_Your task_.
Lines with "theorem": report how many there are in the listing below, giving the number and nothing else.

_Materials provided_.
==================================================

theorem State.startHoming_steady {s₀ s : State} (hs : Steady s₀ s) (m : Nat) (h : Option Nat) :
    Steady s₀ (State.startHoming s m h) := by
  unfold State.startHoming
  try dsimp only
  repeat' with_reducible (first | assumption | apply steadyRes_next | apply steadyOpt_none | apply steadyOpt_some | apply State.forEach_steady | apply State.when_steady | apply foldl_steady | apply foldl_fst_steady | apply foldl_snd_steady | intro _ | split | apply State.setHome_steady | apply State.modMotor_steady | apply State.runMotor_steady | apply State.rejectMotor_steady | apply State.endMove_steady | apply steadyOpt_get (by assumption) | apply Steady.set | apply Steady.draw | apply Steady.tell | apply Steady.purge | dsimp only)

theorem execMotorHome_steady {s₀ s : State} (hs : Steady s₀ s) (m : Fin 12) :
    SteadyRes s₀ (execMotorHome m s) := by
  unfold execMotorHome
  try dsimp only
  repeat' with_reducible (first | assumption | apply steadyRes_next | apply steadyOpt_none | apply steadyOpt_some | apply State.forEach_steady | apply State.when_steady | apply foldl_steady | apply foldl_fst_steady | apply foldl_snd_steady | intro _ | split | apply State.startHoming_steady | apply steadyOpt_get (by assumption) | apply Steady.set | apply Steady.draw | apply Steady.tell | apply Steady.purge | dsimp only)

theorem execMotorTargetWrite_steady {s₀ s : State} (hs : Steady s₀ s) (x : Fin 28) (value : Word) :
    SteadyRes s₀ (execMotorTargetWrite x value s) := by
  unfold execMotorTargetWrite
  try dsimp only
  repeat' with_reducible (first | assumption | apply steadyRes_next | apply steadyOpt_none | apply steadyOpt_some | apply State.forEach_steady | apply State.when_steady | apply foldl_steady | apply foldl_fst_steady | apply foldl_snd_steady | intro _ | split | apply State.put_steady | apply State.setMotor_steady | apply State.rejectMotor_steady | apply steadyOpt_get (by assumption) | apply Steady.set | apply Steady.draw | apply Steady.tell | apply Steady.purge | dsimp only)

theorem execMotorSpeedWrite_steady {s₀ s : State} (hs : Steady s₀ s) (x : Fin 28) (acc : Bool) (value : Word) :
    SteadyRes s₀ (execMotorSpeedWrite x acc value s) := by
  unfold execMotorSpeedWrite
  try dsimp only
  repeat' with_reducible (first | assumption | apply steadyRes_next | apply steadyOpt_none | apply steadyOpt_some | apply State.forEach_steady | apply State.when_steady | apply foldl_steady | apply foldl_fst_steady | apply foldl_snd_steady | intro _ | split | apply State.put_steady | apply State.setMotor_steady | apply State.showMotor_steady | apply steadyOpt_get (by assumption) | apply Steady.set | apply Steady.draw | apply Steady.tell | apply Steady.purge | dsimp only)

==================================================

_Response_.
4